[MATERIAL PROVIDED Boundary: Start]

-- ==== Sys2Proof/Machine/Fabric.lean ====
section
/-!
DEFINITION. The source side of the fabric, the Skov receiver, and the roll call (R319 to R358).
-/
namespace Sys2Proof.Machine

/-! ## Sending frames (R327, R332, R335, R337) -/

/-- A VOQ's credit. -/
def voqOf (s : State) (q : Nat) : VoqSt := mget {} s.fabric.voqs q

/-- The state with a VOQ's credit replaced. -/
def setVoq (q : Nat) (x : VoqSt) (s : State) : State :=
  { s with fabric := { s.fabric with voqs := mset {} s.fabric.voqs q x } }

/-- The credited backlog of a VOQ: each frame's length and its Rind (R335). -/
def backlog (s : State) (q : Nat) : Nat :=
  let x := qst s q
  (((x.head ++ x.tail).map (fun i => (desc s i).rind.length + 40)).foldl (· + ·) 0)
    + (((pagedDescs s x.pages x.partIn x.partBad).map (fun d => d.rind.length + 40)).foldl (· + ·) 0)

/-- Raise a VOQ's request count to cover its backlog (R335). -/
def raiseCount (s : State) (q : Nat) : VoqSt :=
  let v := voqOf s q
  let b := backlog s q
  if b ≤ v.asked then v
  else
    let n := (b - v.asked + 4095) / 4096
    { v with count := (v.count + n) % 2 ^ 32, asked := v.asked + 4096 * n }

/-- REQUEST_SEND: a VOQ sends a new count, at most once per µs, or repeats its latest every 100 µs (R335). -/
def execRequestSend (q : QueueId) (s : State) : Host.Outcome State Fault Refusal :=
  let n := q.val
  let v := raiseCount s n
  let fresh := decide (v.count ≠ v.sentCount) && (v.sentAt == 0 || decide (v.sentAt - 1 + psUs ≤ s.now))
  let again := v.sentAt != 0 && decide (v.sentAt - 1 + 100 * psUs ≤ s.now)
  .next (if fabricOn s ∧ s.roll.admitted ∧ (qcfg s n).role = 1 ∧ (fresh ∨ again) then
      (sprayCell (routeMask s false (n / 1024))
        { type := cRequest, dest := n / 1024, source := s.roll.unit, length := 8
          payload := beBytes 8 (n % 1024 * 2 ^ 54 + v.count) }
        (setVoq n { v with sentAt := s.now + 1, sentCount := v.count } s)).2
    else s)

/-- GRANT_AGE_EXPIRY: grants not used within 150 µs are discarded (R338). -/
def execGrantAgeExpiry (q : QueueId) (s : State) : Host.Outcome State Fault Refusal :=
  let v := voqOf s q.val
  let old := v.grants.filter (fun g => decide (g.2.1 + 150 * psUs ≤ s.now))
  .next (if old = [] then s
    else setVoq q.val { v with
      grants := v.grants.filter (fun g => !decide (g.2.1 + 150 * psUs ≤ s.now))
      asked := v.asked - (old.map (fun g => g.2.2)).foldl (· + ·) 0 } s)

/-- Use n bytes of grants, oldest first (R337). -/
def useGrants : List (Nat × Nat × Nat) → Nat → List (Nat × Nat × Nat)
  | [], _ => []
  | g :: gs, n => if g.2.2 ≤ n then useGrants gs (n - g.2.2) else (g.1, g.2.1, g.2.2 - n) :: gs

/-- A frame's cells, before a link is chosen for each (R327). -/
def frameCells (c : TxCell) (bs : List Byte) : List TxCell :=
  let n := (bs.length + 255) / 256
  (List.range n).map (fun i =>
    let part := (bs.drop (256 * i)).take 256
    { c with first := i == 0, last := i + 1 == n, index := i, length := part.length, payload := part })

/-- Choose a link for each cell of a list, one by one (R332). -/
def placeAll (mask : Nat) : List TxCell → State → State
  | [], s => s
  | c :: cs, s => placeAll mask cs (placeCell mask c s).2

/-- Spray cells: each joins a link's transmit queue, then the links send what they can (R332, R360). -/
def sprayAll (mask : Nat) (cs : List TxCell) (s : State) : State :=
  pumpAll ((liveLinks s).map (fun p => p.2)) (placeAll mask cs s)

/-- The mask a source uses for a class: the Valiant set where the class has it (R332). -/
def firstMask (s : State) (q : Nat) : Nat × Bool :=
  if bitOf (rwlField s .fabric 0 22 15) (q % 8) then
    (rwlField s .fabric 9 31 0 + rwlField s .fabric 10 31 0 * 2 ^ 32, true)
  else (routeMask s false (q / 1024), false)

/-- The grants of a VOQ that its source may still use: those of the last 150 µs (R338). -/
def freshGrants (s : State) (q : Nat) : List (Nat × Nat × Nat) :=
  (voqOf s q).grants.filter (fun g => decide (s.now ≤ g.2.1 + 150 * psUs))

/-- Whether a VOQ's head may be sent: it stands, its queue is not locked, and grants cover it (R332, R337). -/
def voqEligible (s : State) (q : Nat) (d : Desc) : Bool :=
  let x := qst s q
  fabricOn s && s.roll.admitted && (qcfg s q).role == 1 && x.resident && !x.miss && !x.locked
    && decide (d.rind.length + 40 ≤ ((freshGrants s q).map (fun g => g.2.2)).foldl (· + ·) 0)
    && !(usable s (firstMask s q).1 (q / 1024)).isEmpty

[MATERIAL PROVIDED Boundary: End]

### WHAT TO WORK ON
Return, unchanged, the run of lines above that opens with the line containing "grants := v.grants.filter" and closes with the line containing "µs (R338). -/". Include both.

### PROBLEM SOLUTION
      grants := v.grants.filter (fun g => !decide (g.2.1 + 150 * psUs ≤ s.now))
      asked := v.asked - (old.map (fun g => g.2.2)).foldl (· + ·) 0 } s)

/-- Use n bytes of grants, oldest first (R337). -/
def useGrants : List (Nat × Nat × Nat) → Nat → List (Nat × Nat × Nat)
  | [], _ => []
  | g :: gs, n => if g.2.2 ≤ n then useGrants gs (n - g.2.2) else (g.1, g.2.1, g.2.2 - n) :: gs

/-- A frame's cells, before a link is chosen for each (R327). -/
def frameCells (c : TxCell) (bs : List Byte) : List TxCell :=
  let n := (bs.length + 255) / 256
  (List.range n).map (fun i =>
    let part := (bs.drop (256 * i)).take 256
    { c with first := i == 0, last := i + 1 == n, index := i, length := part.length, payload := part })

/-- Choose a link for each cell of a list, one by one (R332). -/
def placeAll (mask : Nat) : List TxCell → State → State
  | [], s => s
  | c :: cs, s => placeAll mask cs (placeCell mask c s).2

/-- Spray cells: each joins a link's transmit queue, then the links send what they can (R332, R360). -/
def sprayAll (mask : Nat) (cs : List TxCell) (s : State) : State :=
  pumpAll ((liveLinks s).map (fun p => p.2)) (placeAll mask cs s)

/-- The mask a source uses for a class: the Valiant set where the class has it (R332). -/
def firstMask (s : State) (q : Nat) : Nat × Bool :=
  if bitOf (rwlField s .fabric 0 22 15) (q % 8) then
    (rwlField s .fabric 9 31 0 + rwlField s .fabric 10 31 0 * 2 ^ 32, true)
  else (routeMask s false (q / 1024), false)

/-- The grants of a VOQ that its source may still use: those of the last 150 µs (R338). -/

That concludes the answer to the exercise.